:: Data for processing ::

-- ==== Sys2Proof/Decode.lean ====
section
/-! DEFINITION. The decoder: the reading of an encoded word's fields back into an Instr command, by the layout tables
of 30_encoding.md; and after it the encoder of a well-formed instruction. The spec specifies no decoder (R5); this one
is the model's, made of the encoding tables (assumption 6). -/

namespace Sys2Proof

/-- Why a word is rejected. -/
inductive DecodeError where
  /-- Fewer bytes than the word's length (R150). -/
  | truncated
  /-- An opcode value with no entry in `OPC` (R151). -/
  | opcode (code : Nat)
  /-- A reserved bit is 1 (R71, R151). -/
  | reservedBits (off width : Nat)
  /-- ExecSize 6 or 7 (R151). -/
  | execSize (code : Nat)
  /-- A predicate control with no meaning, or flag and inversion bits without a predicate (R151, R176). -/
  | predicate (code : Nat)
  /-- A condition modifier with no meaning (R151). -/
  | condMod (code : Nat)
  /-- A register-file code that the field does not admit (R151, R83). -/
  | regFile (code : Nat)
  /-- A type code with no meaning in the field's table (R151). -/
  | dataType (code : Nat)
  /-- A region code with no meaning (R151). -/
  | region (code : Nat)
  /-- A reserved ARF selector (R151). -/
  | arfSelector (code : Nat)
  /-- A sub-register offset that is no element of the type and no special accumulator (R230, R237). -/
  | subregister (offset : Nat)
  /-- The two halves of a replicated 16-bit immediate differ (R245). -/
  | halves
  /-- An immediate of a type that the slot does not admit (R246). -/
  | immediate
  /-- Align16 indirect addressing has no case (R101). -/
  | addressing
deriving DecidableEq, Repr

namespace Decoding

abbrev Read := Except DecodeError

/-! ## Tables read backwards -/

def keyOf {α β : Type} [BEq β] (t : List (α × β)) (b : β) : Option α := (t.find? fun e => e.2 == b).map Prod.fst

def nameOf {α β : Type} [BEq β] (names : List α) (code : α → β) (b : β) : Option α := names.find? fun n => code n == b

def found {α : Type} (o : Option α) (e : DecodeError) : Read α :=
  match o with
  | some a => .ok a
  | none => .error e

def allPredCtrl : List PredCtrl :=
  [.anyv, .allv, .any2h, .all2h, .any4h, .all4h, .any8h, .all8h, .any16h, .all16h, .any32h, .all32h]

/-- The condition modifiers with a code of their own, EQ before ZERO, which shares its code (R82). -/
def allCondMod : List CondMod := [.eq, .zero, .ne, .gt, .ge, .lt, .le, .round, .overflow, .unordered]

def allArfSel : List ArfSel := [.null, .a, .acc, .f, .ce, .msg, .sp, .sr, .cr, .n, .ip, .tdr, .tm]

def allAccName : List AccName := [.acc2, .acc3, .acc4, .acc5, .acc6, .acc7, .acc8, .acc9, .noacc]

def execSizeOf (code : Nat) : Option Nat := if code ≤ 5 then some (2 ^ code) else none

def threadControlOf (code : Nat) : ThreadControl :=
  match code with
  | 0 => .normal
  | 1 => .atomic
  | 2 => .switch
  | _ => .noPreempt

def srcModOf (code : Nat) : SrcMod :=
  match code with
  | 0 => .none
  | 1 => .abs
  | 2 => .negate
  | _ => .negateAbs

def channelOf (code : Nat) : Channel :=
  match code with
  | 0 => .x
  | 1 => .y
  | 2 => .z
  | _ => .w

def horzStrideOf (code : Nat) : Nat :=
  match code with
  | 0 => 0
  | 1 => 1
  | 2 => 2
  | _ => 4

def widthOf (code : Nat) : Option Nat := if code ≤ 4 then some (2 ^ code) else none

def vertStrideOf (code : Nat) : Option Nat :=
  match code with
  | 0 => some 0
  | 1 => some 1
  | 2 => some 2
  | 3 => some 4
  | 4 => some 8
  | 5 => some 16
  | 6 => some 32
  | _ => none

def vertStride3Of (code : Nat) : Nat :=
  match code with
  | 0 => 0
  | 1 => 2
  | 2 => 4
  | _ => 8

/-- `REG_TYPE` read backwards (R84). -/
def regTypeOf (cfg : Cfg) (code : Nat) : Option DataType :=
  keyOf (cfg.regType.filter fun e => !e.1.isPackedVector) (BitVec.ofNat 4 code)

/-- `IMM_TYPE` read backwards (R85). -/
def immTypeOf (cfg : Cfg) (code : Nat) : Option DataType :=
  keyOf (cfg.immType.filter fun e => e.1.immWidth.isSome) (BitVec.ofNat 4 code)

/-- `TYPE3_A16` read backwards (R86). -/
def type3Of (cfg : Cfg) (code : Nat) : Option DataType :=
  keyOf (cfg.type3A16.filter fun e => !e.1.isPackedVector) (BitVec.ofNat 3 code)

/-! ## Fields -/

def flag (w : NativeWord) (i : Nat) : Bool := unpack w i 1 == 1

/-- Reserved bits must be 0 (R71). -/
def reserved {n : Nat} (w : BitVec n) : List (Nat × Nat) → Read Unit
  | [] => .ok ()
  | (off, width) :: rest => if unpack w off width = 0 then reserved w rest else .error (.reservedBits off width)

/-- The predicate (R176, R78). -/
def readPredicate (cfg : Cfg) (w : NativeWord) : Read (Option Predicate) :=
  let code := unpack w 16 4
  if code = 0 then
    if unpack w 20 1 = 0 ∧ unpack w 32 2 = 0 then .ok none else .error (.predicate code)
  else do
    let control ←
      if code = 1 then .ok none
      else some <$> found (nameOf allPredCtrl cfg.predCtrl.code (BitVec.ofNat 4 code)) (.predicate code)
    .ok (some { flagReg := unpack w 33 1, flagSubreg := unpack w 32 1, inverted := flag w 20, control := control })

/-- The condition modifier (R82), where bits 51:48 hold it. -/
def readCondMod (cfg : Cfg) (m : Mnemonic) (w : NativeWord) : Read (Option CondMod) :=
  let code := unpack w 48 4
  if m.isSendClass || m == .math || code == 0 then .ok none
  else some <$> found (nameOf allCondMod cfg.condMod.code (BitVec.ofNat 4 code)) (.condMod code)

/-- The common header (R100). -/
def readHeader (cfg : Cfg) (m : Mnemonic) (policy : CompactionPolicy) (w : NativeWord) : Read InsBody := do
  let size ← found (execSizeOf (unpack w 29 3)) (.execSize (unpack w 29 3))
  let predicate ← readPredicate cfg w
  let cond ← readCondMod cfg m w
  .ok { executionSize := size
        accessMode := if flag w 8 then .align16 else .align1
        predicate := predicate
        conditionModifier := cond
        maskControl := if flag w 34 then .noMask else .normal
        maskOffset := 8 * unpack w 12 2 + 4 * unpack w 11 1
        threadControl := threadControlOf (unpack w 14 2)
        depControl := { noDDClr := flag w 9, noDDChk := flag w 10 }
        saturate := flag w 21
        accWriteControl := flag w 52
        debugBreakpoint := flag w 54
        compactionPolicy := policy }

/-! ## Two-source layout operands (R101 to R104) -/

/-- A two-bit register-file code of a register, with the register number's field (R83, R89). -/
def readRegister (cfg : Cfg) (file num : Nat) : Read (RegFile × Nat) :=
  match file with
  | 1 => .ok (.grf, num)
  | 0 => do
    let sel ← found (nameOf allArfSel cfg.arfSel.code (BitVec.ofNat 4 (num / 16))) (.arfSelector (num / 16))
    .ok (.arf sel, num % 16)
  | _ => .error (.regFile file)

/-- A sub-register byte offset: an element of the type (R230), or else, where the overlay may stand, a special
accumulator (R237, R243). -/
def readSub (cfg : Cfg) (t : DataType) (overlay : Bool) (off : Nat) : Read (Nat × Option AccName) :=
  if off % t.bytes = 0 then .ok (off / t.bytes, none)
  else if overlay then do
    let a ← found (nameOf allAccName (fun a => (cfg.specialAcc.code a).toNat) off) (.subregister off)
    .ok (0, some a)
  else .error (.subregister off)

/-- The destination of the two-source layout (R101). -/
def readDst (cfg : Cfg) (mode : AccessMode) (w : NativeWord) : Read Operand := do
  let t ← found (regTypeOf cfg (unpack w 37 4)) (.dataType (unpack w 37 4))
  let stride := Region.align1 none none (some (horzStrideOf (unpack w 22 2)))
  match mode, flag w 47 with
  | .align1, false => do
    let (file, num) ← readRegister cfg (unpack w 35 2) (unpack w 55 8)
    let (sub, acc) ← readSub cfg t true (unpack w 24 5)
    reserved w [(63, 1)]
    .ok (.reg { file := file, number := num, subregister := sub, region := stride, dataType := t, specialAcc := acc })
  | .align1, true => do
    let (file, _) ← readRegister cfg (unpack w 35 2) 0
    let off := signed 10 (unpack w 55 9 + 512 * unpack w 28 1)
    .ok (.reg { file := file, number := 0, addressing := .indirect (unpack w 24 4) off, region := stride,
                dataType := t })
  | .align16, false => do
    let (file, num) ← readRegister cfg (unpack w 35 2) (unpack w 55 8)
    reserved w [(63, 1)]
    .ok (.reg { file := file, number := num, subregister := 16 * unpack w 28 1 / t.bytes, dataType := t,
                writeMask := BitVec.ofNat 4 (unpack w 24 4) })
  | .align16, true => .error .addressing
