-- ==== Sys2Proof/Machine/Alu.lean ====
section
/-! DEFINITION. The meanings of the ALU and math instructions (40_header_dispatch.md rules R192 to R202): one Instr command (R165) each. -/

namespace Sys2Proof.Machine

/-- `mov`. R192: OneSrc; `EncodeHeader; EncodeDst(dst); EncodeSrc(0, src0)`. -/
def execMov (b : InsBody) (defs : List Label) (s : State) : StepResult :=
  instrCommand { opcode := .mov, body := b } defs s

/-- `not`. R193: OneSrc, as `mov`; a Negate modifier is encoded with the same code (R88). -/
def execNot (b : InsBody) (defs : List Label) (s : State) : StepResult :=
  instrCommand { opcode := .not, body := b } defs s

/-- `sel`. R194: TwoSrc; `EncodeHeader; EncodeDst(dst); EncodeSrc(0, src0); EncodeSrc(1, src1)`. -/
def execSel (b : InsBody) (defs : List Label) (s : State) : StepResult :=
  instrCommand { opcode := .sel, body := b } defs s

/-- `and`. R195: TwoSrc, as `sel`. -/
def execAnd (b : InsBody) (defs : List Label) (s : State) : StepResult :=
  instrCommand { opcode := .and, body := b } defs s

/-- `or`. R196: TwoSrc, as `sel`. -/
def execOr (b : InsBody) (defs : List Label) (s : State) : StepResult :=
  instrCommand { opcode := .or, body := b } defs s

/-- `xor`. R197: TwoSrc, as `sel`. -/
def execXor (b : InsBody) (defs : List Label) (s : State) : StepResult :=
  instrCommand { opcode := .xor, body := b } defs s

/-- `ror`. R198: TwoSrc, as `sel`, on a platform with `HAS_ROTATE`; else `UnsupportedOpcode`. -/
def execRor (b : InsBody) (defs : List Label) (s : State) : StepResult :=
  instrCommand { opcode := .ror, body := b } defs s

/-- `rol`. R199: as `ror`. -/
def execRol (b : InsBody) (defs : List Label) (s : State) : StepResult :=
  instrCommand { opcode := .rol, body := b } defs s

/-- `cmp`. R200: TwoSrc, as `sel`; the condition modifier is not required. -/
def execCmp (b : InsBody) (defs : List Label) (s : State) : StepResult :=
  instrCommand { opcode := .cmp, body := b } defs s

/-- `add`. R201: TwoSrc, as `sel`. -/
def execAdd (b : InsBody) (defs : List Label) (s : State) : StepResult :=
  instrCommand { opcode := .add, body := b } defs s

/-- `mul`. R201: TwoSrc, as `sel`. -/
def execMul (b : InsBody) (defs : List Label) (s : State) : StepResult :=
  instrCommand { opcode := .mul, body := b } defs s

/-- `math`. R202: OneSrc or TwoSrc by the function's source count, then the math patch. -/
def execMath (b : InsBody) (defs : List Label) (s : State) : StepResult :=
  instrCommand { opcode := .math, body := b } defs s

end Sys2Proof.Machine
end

:::

Wherever the string "backwards" appears in a line of the records, copy that line.

Answer section
/-! ## Tables read backwards -/
/-- `REG_TYPE` read backwards (R84). -/
/-- `IMM_TYPE` read backwards (R85). -/
/-- `TYPE3_A16` read backwards (R86). -/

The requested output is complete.